AIM OF THE EXERCISE →
The answer should be each line of the records that contains the word "spec"; please copy them all.

Records from a data source →
===============
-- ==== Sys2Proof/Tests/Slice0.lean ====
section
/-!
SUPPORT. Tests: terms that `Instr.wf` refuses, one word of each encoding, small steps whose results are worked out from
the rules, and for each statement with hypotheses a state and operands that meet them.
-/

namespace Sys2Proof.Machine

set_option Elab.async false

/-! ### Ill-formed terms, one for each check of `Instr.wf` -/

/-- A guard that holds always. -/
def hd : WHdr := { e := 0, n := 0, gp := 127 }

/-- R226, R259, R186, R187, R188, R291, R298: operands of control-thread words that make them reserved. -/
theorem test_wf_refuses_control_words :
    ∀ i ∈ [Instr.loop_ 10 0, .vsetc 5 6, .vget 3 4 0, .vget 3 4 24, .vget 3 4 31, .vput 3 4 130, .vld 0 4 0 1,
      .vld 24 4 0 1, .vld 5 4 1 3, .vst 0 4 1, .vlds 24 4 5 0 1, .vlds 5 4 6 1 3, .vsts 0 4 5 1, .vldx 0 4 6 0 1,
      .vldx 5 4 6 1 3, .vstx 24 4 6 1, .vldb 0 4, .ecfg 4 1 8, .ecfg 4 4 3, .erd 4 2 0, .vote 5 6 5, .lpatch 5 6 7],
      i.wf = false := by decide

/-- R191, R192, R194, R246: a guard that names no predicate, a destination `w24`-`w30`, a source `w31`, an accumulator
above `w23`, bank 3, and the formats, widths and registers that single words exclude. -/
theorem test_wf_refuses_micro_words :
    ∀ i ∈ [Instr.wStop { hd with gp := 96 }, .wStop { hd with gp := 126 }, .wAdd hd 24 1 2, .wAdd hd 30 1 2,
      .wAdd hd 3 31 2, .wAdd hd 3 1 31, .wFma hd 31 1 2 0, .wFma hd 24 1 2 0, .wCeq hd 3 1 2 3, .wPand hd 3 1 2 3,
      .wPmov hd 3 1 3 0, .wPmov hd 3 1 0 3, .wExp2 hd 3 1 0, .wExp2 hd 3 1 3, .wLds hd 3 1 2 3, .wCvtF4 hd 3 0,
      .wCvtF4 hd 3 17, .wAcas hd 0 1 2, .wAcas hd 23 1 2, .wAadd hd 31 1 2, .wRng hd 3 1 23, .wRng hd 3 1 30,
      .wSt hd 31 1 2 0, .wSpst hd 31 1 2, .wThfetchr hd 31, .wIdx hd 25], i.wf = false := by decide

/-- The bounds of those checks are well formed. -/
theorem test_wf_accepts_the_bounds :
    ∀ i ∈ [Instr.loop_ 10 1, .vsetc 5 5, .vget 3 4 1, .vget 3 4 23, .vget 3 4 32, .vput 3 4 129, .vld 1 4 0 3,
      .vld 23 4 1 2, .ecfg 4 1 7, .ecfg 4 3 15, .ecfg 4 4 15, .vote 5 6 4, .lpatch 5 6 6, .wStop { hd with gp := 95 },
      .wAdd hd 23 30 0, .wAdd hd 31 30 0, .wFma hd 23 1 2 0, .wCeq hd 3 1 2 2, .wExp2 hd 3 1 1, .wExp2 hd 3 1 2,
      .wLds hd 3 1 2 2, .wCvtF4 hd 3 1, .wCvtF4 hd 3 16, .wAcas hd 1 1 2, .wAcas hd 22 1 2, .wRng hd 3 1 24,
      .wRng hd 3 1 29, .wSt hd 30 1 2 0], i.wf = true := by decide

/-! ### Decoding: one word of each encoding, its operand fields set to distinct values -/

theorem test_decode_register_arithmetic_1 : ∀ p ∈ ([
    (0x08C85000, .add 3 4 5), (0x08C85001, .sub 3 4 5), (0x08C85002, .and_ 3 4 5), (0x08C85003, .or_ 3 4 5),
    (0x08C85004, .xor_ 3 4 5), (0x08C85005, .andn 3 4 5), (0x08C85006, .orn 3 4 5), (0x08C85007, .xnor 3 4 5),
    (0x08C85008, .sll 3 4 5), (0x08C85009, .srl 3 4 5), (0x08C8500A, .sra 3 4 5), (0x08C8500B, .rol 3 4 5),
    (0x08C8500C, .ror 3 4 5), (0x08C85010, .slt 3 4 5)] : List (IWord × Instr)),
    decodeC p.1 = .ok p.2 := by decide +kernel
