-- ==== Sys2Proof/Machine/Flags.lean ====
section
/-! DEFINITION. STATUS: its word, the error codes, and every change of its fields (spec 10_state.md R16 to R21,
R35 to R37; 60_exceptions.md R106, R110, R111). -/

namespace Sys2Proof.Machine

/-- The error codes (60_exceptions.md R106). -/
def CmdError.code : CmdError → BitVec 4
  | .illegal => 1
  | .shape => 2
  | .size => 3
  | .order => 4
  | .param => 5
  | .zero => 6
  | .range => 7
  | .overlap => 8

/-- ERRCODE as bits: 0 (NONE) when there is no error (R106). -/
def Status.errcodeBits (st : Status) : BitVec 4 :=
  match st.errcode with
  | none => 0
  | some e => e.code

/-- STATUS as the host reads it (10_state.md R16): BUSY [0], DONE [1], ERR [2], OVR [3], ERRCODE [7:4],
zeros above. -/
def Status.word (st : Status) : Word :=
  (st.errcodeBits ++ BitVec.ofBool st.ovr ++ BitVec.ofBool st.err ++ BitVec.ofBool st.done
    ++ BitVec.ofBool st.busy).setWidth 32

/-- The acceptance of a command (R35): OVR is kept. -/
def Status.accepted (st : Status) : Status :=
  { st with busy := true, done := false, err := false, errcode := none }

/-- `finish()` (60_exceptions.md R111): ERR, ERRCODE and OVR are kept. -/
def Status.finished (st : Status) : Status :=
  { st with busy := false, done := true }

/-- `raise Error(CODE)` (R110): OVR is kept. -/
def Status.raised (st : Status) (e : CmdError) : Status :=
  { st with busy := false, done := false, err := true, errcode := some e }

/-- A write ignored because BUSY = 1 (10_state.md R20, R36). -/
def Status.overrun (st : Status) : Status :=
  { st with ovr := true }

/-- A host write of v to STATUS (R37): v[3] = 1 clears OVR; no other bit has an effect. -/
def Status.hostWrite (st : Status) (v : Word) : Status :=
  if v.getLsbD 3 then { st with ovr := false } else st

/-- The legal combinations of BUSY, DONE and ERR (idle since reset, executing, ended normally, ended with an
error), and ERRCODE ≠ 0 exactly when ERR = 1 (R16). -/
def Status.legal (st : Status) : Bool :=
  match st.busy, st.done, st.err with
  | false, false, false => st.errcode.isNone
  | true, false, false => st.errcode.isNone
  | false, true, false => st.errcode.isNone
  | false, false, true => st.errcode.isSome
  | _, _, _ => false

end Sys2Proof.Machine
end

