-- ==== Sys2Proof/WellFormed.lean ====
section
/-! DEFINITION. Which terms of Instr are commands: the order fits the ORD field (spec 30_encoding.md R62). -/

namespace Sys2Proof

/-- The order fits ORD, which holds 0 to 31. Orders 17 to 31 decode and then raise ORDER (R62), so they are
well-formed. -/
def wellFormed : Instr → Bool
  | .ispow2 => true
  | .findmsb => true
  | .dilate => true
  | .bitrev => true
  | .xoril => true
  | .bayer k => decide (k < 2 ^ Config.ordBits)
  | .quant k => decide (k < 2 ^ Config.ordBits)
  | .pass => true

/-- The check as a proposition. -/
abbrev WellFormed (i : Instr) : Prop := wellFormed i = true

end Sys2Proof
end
===============
EXERCISE OUTPUT →
/-! DEFINITION. STATUS: its word, the error codes, and every change of its fields (spec 10_state.md R16 to R21,
/-! DEFINITION. Which terms of Instr are commands: the order fits the ORD field (spec 30_encoding.md R62). -/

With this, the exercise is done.